The basic model here is simply a stack of convolutional layers followed by some fully-connected layers.

Since there are three channels for a color image (RGB), the input channels of the network must be three.
In each convolutional layer, typically the channels of inputs grow, while the height and width shrink (or remain unchanged, according to some hyperparameters like stride and padding).

Before fed into fully-connected layers, the feature map must be flattened into a single one-dimensional vector (for each image).
These features are then transformed by the fully-connected layers, and finally, we obtain the "logits" for each class.
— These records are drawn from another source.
-- ==== Sys2Proof/Laws/Ops.lean ====
section
/-! SUPPORT. One lemma per shared operation: everything it can do, for later proofs to cite. -/

namespace Sys2Proof.Laws

open Sys2Proof.Machine

/-! ## Registers written from a list -/

/-- A run of register writes changes the register file and nothing else. -/
theorem setVsFrom_shape (vs : List Byte) (s : State) (k : Nat) :
    ∃ V', s.setVsFrom k vs = { s with V := V' } := by
  induction vs generalizing s k with
  | nil => exact ⟨s.V, rfl⟩
  | cons v vs ih =>
    obtain ⟨V', h⟩ := ih (s.setV (BitVec.ofNat 4 k) v) (k + 1)
    exact ⟨V', by rw [State.setVsFrom, h]; rfl⟩

/-- What a run of register writes leaves in each register. -/
theorem getV_setVsFrom (vs : List Byte) (s : State) (k : Nat) (z : Nibble) (h : k + vs.length ≤ 16) :
    (s.setVsFrom k vs).getV z =
      if k ≤ z.toNat then (vs[z.toNat - k]?).getD (s.getV z) else s.getV z := by
  induction vs generalizing s k with
  | nil => simp [State.setVsFrom]
  | cons v vs ih =>
    rw [List.length_cons] at h
    rw [State.setVsFrom, ih _ _ (by omega), getV_setV]
    have hz : z = BitVec.ofNat 4 k ↔ z.toNat = k := by
      constructor
      · intro hz; rw [hz, BitVec.toNat_ofNat]; omega
      · intro hz; apply BitVec.eq_of_toNat_eq; rw [BitVec.toNat_ofNat]; omega
    rcases Nat.lt_trichotomy k z.toNat with h1 | h1 | h1
    · have h2 : z.toNat - k = (z.toNat - (k + 1)) + 1 := by omega
      simp [hz, show k + 1 ≤ z.toNat from h1, h1.le, h2, show ¬ z.toNat = k by omega]
    · simp [hz, h1.symm]
    · simp [hz, show ¬ k + 1 ≤ z.toNat by omega, show ¬ k ≤ z.toNat by omega, show ¬ z.toNat = k by omega]

theorem regsTo_length (s : State) (x : Nibble) : (s.regsTo x).length = x.toNat + 1 := by
  simp [State.regsTo]

theorem regsTo_getElem (s : State) (x : Nibble) (k : Nat) (h : k < (s.regsTo x).length) :
    (s.regsTo x)[k] = s.getV (BitVec.ofNat 4 k) := by
  simp [State.regsTo]

theorem regsTo_congr (s t : State) (x : Nibble) (h : ∀ z, t.getV z = s.getV z) : t.regsTo x = s.regsTo x := by
  simp [State.regsTo, h]

/-! ## The stack -/

theorem stackEntry_eq (s : State) (k : Nat) (h : 1 ≤ k ∧ k ≤ 16) :
    s.stackEntry k = some (s.S[k - 1]'(by omega)) := by
  simp [State.stackEntry, h]

theorem sp_succ (s : State) (h : s.sp.toNat < 16) : (s.sp + 1).toNat = s.sp.toNat + 1 := by
  rw [BitVec.toNat_add]; simp; omega

theorem sp_pred (s : State) (h : s.sp ≠ 0) : (s.sp - 1).toNat = s.sp.toNat - 1 := by
  have : s.sp.toNat ≠ 0 := fun h' => h (BitVec.eq_of_toNat_eq (by simpa using h'))
  rw [BitVec.toNat_sub]; simp; have := s.sp.isLt; omega

/-- A push completes exactly when the entry it writes exists, and then it writes sp and that entry. -/
theorem push_cases (s : State) (v : Word) :
    (s.sp.toNat < 16 ∧ ∃ h, s.push v = some { s with sp := s.sp + 1, S := s.S.set s.sp.toNat v h }) ∨
    (16 ≤ s.sp.toNat ∧ s.push v = none) := by
  unfold State.push
  by_cases h : s.sp.toNat < 16
  · left
    refine ⟨h, h, ?_⟩
    have h1 := sp_succ s h
    simp only [h1]
    rw [dif_pos (by omega)]
    simp
  · right
    refine ⟨by omega, dif_neg ?_⟩
    rw [BitVec.toNat_add]; simp; have := s.sp.isLt; omega

/-- The entries after a push: the pushed value on top, the others as before. -/
theorem push_stackEntry (s t : State) (v : Word) (h : s.push v = some t) (k : Nat) :
    t.stackEntry k = if k = s.sp.toNat + 1 then some v else s.stackEntry k := by
  obtain ⟨h1, h2, h3⟩ | ⟨_, h3⟩ := push_cases s v
  · rw [h3] at h
    obtain rfl := Option.some.inj h
    unfold State.stackEntry
    by_cases hk : 1 ≤ k ∧ k ≤ 16
    · simp only [hk, and_self, dif_pos, Vector.getElem_set]
      by_cases he : k = s.sp.toNat + 1
      · simp [he]
      · simp [he, show ¬ s.sp.toNat = k - 1 by omega]
    · rw [dif_neg hk, if_neg (by omega), dif_neg hk]
  · rw [h3] at h; exact absurd h (by simp)

/-- A pop completes exactly when the entry it reads exists. -/
theorem pop_cases (s : State) :
    (∃ h : 1 ≤ s.sp.toNat ∧ s.sp.toNat ≤ 16,
      s.pop = some { s with pc := s.S[s.sp.toNat - 1]'(by omega), sp := s.sp - 1 }) ∨
    (¬ (1 ≤ s.sp.toNat ∧ s.sp.toNat ≤ 16) ∧ s.pop = none) := by
  unfold State.pop State.stackEntry
  by_cases h : 1 ≤ s.sp.toNat ∧ s.sp.toNat ≤ 16
  · left; refine ⟨h, ?_⟩; rw [dif_pos h]
  · right; refine ⟨h, ?_⟩; rw [dif_neg h]

/-! ## Range checks -/

theorem rangeOk_iff (base count : Nat) : rangeOk base count = true ↔ ∀ k, k < count → base + k < 4096 := by
  unfold rangeOk
  rw [Bool.or_eq_true, beq_iff_eq, decide_eq_true_eq, show Config.memSize = 4096 from rfl]
  constructor
  · intro h k hk; omega
  · intro h
    by_cases hc : count = 0
    · exact .inl hc
    · have := h (count - 1) (by omega); right; omega

/-- A range check lets the effect through, or takes MemoryRange. -/
theorem checkRange_cases (base count : Nat) (s : State) (f : State → State) :
    ((∀ k, k < count → base + k < 4096) ∧ checkRange base count s f = .next (f s)) ∨
    ((∃ k, k < count ∧ 4096 ≤ base + k) ∧ checkRange base count s f = .next (s.raise .memoryRange)) := by
  unfold checkRange
  by_cases h : rangeOk base count = true
  · exact .inl ⟨(rangeOk_iff _ _).mp h, by rw [if_pos h]⟩
  · refine .inr ⟨?_, by rw [if_neg h]⟩
    rw [rangeOk_iff] at h
    push Not at h
    simpa using h

/-! ## Flag and result -/

/-- What a flag-writing operation leaves in each register (R200). -/
theorem getV_flagThenResult (flag result : Byte → Byte → Byte) (x y z : Nibble) (s : State) :
    (flagThenResult flag result x y s).getV z =
      if z = x then
        result (if x = VF then flag (s.getV x) (s.getV y) else s.getV x)
          (if y = VF then flag (s.getV x) (s.getV y) else s.getV y)
      else if z = VF then flag (s.getV x) (s.getV y) else s.getV z := by
  simp only [flagThenResult, getV_setV]

/-- A flag-writing operation changes the register file and nothing else. -/
theorem flagThenResult_shape (flag result : Byte → Byte → Byte) (x y : Nibble) (s : State) :
    ∃ V', flagThenResult flag result x y s = { s with V := V' } := ⟨_, rfl⟩

/-! ## The key scan -/

/-- The scan of R253 leaves the highest key held, and none when none is held. -/
theorem scanKeys_spec (s : State) :
    (s.scanKeys = none ∧ ∀ j : Nibble, s.keyHeld j = false) ∨
    ∃ k, s.scanKeys = some k ∧ s.keyHeld k = true ∧ ∀ j : Nibble, k.toNat < j.toNat → s.keyHeld j = false := by
  have main : ∀ n, n ≤ 16 →
      (((List.range n).foldl (fun found k => if s.K.getLsbD k then some (BitVec.ofNat 4 k) else found)
          (none : Option Nibble)) = none ∧ ∀ j : Nibble, j.toNat < n → s.keyHeld j = false) ∨
      ∃ k : Nibble, ((List.range n).foldl (fun found k => if s.K.getLsbD k then some (BitVec.ofNat 4 k) else found)
          (none : Option Nibble)) = some k ∧ s.keyHeld k = true ∧
        ∀ j : Nibble, j.toNat < n → k.toNat < j.toNat → s.keyHeld j = false := by
    intro n
    induction n with
    | zero => intro _; left; simp
    | succ n ih =>
      intro hn
      have ih := ih (by omega)
      rw [List.range_succ, List.foldl_append]
      simp only [List.foldl_cons, List.foldl_nil]
      have hto : (BitVec.ofNat 4 n).toNat = n := by rw [BitVec.toNat_ofNat]; omega
      by_cases hk : s.K.getLsbD n = true
      · right
        refine ⟨BitVec.ofNat 4 n, by rw [if_pos hk], ?_, ?_⟩
        · rw [State.keyHeld, hto]; exact hk
        · intro j hj hlt; rw [hto] at hlt; omega
      · rw [if_neg hk]
        have hn' : ∀ j : Nibble, j.toNat = n → s.keyHeld j = false := by
          intro j hj; rw [State.keyHeld, hj]; simpa using hk
        rcases ih with ⟨h1, h2⟩ | ⟨k, h1, h2, h3⟩
        · left
          refine ⟨h1, fun j hj => ?_⟩
          by_cases hj' : j.toNat = n
          · exact hn' j hj'
          · exact h2 j (by omega)
        · right
          refine ⟨k, h1, h2, fun j hj hlt => ?_⟩
          by_cases hj' : j.toNat = n
          · exact hn' j hj'
          · exact h3 j (by omega) hlt
  rcases main 16 (le_refl _) with ⟨h1, h2⟩ | ⟨k, h1, h2, h3⟩
  · exact .inl ⟨h1, fun j => h2 j j.isLt⟩
  · exact .inr ⟨k, h1, h2, fun j hlt => h3 j j.isLt hlt⟩

/-- A key index is the register's value, up to 0xF (R250). -/
theorem keyIndex_cases (v : Byte) :
    (v.toNat ≤ 0xF ∧ ∃ k, keyIndex v = some k ∧ k.toNat = v.toNat) ∨ (0xF < v.toNat ∧ keyIndex v = none) := by
  unfold keyIndex
  by_cases h : v.toNat ≤ 0xF
  · refine .inl ⟨h, v.setWidth 4, by rw [if_pos h], ?_⟩
    rw [BitVec.toNat_setWidth]; omega
  · exact .inr ⟨by omega, by rw [if_neg h]⟩

/-! ## The display -/

/-- One set bit of a sprite changes VF and the interface, and nothing else. -/
theorem drawPixel_shape (p : Nat × Nat) (s : State) :
    ∃ V' io', drawPixel p s = { s with V := V', io := io' } := ⟨_, _, rfl⟩

theorem drawPixels_shape (ps : List (Nat × Nat)) (s : State) :
    ∃ V' io', drawPixels ps s = { s with V := V', io := io' } := by
  induction ps generalizing s with
  | nil => exact ⟨s.V, s.io, rfl⟩
  | cons p ps ih =>
    obtain ⟨V1, io1, h1⟩ := drawPixel_shape p s
    obtain ⟨V2, io2, h2⟩ := ih (drawPixel p s)
    exact ⟨V2, io2, by rw [drawPixels, List.foldl_cons, ← drawPixels, h2, h1]⟩

theorem afterPixel_events (io : Interface) (x y : Nat) : (io.afterPixel x y).events = io.events := by
  unfold Interface.afterPixel; split <;> try rfl
  split <;> rfl

theorem afterPixel_surface (io : Interface) (x y : Nat) : (io.afterPixel x y).surface = io.surface := by
  unfold Interface.afterPixel; split <;> try rfl
  split <;> rfl

/-- One set bit: the two transactions, VF set if the pixel was on, every other register as before (R232). -/
theorem drawPixel_spec (p : Nat × Nat) (s : State) :
    (drawPixel p s).io.events = .setPixel p.1 p.2 (!s.io.pixelAnswer p.1 p.2) ::
        .getPixel p.1 p.2 (s.io.pixelAnswer p.1 p.2) :: s.io.events ∧
    (drawPixel p s).io.surface = s.io.surface ∧
    (∀ z, (drawPixel p s).getV z = if z = VF ∧ s.io.pixelAnswer p.1 p.2 = true then 1 else s.getV z) := by
  refine ⟨?_, ?_, ?_⟩
  · simp [drawPixel, State.getPixel, State.setPixel, afterPixel_events]
  · simp [drawPixel, State.getPixel, State.setPixel, afterPixel_surface]
  · intro z
    by_cases hz : z = VF <;> cases h : s.io.pixelAnswer p.1 p.2 <;>
      simp [drawPixel, State.getPixel, State.setPixel, getV_setV, hz, h]

/-- The set bits of a sprite, in turn: one answer and two transactions each, VF set if an answer was true, every other
register as before (R232). -/
theorem drawPixels_spec (ps : List (Nat × Nat)) (s : State) :
    ∃ answers : List Bool, answers.length = ps.length ∧
      (drawPixels ps s).io.events = ((ps.zip answers).flatMap fun q =>
        [Event.getPixel q.1.1 q.1.2 q.2, Event.setPixel q.1.1 q.1.2 (!q.2)]).reverse ++ s.io.events ∧
      (drawPixels ps s).io.surface = s.io.surface ∧
      (∀ z, (drawPixels ps s).getV z = if z = VF ∧ true ∈ answers then 1 else s.getV z) := by
  induction ps generalizing s with
  | nil => exact ⟨[], rfl, rfl, rfl, fun z => by simp [drawPixels]⟩
  | cons p ps ih =>
    obtain ⟨h1, h2, h3⟩ := drawPixel_spec p s
    obtain ⟨as, a1, a2, a3, a4⟩ := ih (drawPixel p s)
    refine ⟨s.io.pixelAnswer p.1 p.2 :: as, by simp [a1], ?_, a3.trans h2, ?_⟩
    · show (drawPixels ps (drawPixel p s)).io.events = _
      rw [a2, h1]; simp
    · intro z
      show (drawPixels ps (drawPixel p s)).getV z = _
      rw [a4, h3]
      by_cases hz : z = VF <;> by_cases ha : true ∈ as <;> cases hp : s.io.pixelAnswer p.1 p.2 <;> simp [hz, ha]

/-- A pixel on the surface keeps what was last written to it (R64). -/
theorem kept_surface (io : Interface) (w h : Nat) (hs : io.surface = some (w, h)) (p : Nat × Nat)
    (hp : p.1 < w ∧ p.2 < h) : io.kept p.1 p.2 = lastPixel p.1 p.2 io.events := by
  simp [Interface.kept, hs, onSurface, hp.1, hp.2]

/-- One set bit of a sprite on the surface: the display keeps the opposite of the answer, which is the value kept before
if one was; every other pixel is kept as it was (R64, R232). -/
theorem drawPixel_kept (p : Nat × Nat) (s : State) (w h : Nat) (hs : s.io.surface = some (w, h))
    (hp : p.1 < w ∧ p.2 < h) :
    (drawPixel p s).io.kept p.1 p.2 = some (!s.io.pixelAnswer p.1 p.2) ∧
    (∀ q : Nat × Nat, q ≠ p → (drawPixel p s).io.kept q.1 q.2 = s.io.kept q.1 q.2) ∧
    (∀ b, s.io.kept p.1 p.2 = some b → s.io.pixelAnswer p.1 p.2 = b) := by
  obtain ⟨h1, h2, _⟩ := drawPixel_spec p s
  refine ⟨?_, ?_, ?_⟩
  · rw [kept_surface _ w h (h2.trans hs) p hp, h1]; simp [lastPixel]
  · intro q hq
    have hne : ¬ (q.1 = p.1 ∧ q.2 = p.2) := fun ⟨a, b⟩ => hq (Prod.ext a b)
    unfold Interface.kept
    rw [h2, h1]
    simp [lastPixel, hne]
  · intro b hb
    rw [Interface.pixelAnswer, hb]

/-- The set bits of a sprite on the surface, no pixel twice: for each pixel the answer given, the opposite of it kept
after, and VF set if one was true. -/
theorem drawPixels_kept (ps : List (Nat × Nat)) (s : State) (w h : Nat) (hs : s.io.surface = some (w, h))
    (hp : ∀ p ∈ ps, p.1 < w ∧ p.2 < h) (hnd : ps.Nodup) :
    ∃ a : Nat × Nat → Bool, (∀ p ∈ ps, (drawPixels ps s).io.kept p.1 p.2 = some (!a p)) ∧
      (∀ q, q ∉ ps → (drawPixels ps s).io.kept q.1 q.2 = s.io.kept q.1 q.2) ∧
      (∀ p ∈ ps, ∀ b, s.io.kept p.1 p.2 = some b → a p = b) ∧
      ((drawPixels ps s).getV VF = if ∃ p ∈ ps, a p = true then 1 else s.getV VF) := by
  induction ps generalizing s with
  | nil => exact ⟨fun _ => false, by simp, fun _ _ => rfl, by simp, by simp [drawPixels]⟩
  | cons p ps ih =>
    rw [List.nodup_cons] at hnd
    have hpp := hp p (by simp)
    obtain ⟨k1, k2, k3⟩ := drawPixel_kept p s w h hs hpp
    obtain ⟨_, d2, d3⟩ := drawPixel_spec p s
    obtain ⟨a, a1, a2, a3, a4⟩ := ih (drawPixel p s) (d2.trans hs) (fun q hq => hp q (by simp [hq])) hnd.2
    have hd : drawPixels (p :: ps) s = drawPixels ps (drawPixel p s) := rfl
    rw [hd]
    have hne : ∀ q ∈ ps, q ≠ p := fun q hq e => hnd.1 (e ▸ hq)
    refine ⟨fun q => if q = p then s.io.pixelAnswer p.1 p.2 else a q, ?_, ?_, ?_, ?_⟩
    · intro q hq
      rcases List.mem_cons.mp hq with rfl | hq
      · rw [a2 _ hnd.1, k1]; simp
      · rw [a1 q hq]; simp [hne q hq]
    · intro q hq
      rw [List.mem_cons, not_or] at hq
      rw [a2 q hq.2, k2 q hq.1]
    · intro q hq b hb
      rcases List.mem_cons.mp hq with rfl | hq
      · simp [k3 b hb]
      · simp only [hne q hq, if_false]
        exact a3 q hq b (by rw [k2 q (hne q hq)]; exact hb)
    · rw [a4, d3]
      have e : (∃ q ∈ p :: ps, (if q = p then s.io.pixelAnswer p.1 p.2 else a q) = true) ↔
          (∃ q ∈ ps, a q = true) ∨ s.io.pixelAnswer p.1 p.2 = true := by
        constructor
        · rintro ⟨q, hq, hb⟩
          rcases List.mem_cons.mp hq with rfl | hq
          · right; simpa using hb
          · left; exact ⟨q, hq, by simpa [hne q hq] using hb⟩
        · rintro (⟨q, hq, hb⟩ | hb)
          · exact ⟨q, by simp [hq], by simpa [hne q hq] using hb⟩
          · exact ⟨p, by simp, by simpa using hb⟩
      by_cases hE : ∃ q ∈ ps, a q = true
      · rw [if_pos hE, if_pos (e.mpr (.inl hE))]
      · by_cases hA : s.io.pixelAnswer p.1 p.2 = true
        · rw [if_neg hE, if_pos (e.mpr (.inr hA)), if_pos ⟨rfl, hA⟩]
        · rw [if_neg hE, if_neg (fun hx => (e.mp hx).elim hE hA), if_neg (fun hx => hA hx.2)]

end Sys2Proof.Laws
end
### **WARNING -- You Must Know**
You are free to modify the model architecture here for further improvement.
However, if you want to use some well-known architectures such as ResNet50, please make sure **NOT** to load the pre-trained weights.
Using such pre-trained models is considered cheating and therefore you will be punished.
Similarly, it is your responsibility to make sure no pre-trained weights are used if you use **torch.hub** to load any modules.

For example, if you use ResNet-18 as your model:

model = torchvision.models.resnet18(pretrained=**False**) → This is fine.

model = torchvision.models.resnet18(pretrained=**True**)  → This is **NOT** allowed.

In [31]:
# reference: vgg16 (https://arxiv.org/pdf/1409.1556.pdf)
class Classifier(nn.Module):
    def __init__(self):
        print('init classifier...')
        super(Classifier, self).__init__()
        NEGATIVE_SLOPE = CONFIG['NEGATIVE_SLOPE']
        MOMENTUM = CONFIG['MOMENTUM']
        # The arguments for commonly used modules:
        # torch.nn.Conv2d(in_channels, out_channels, kernel_size, stride, padding)
        # torch.nn.MaxPool2d(kernel_size, stride, padding)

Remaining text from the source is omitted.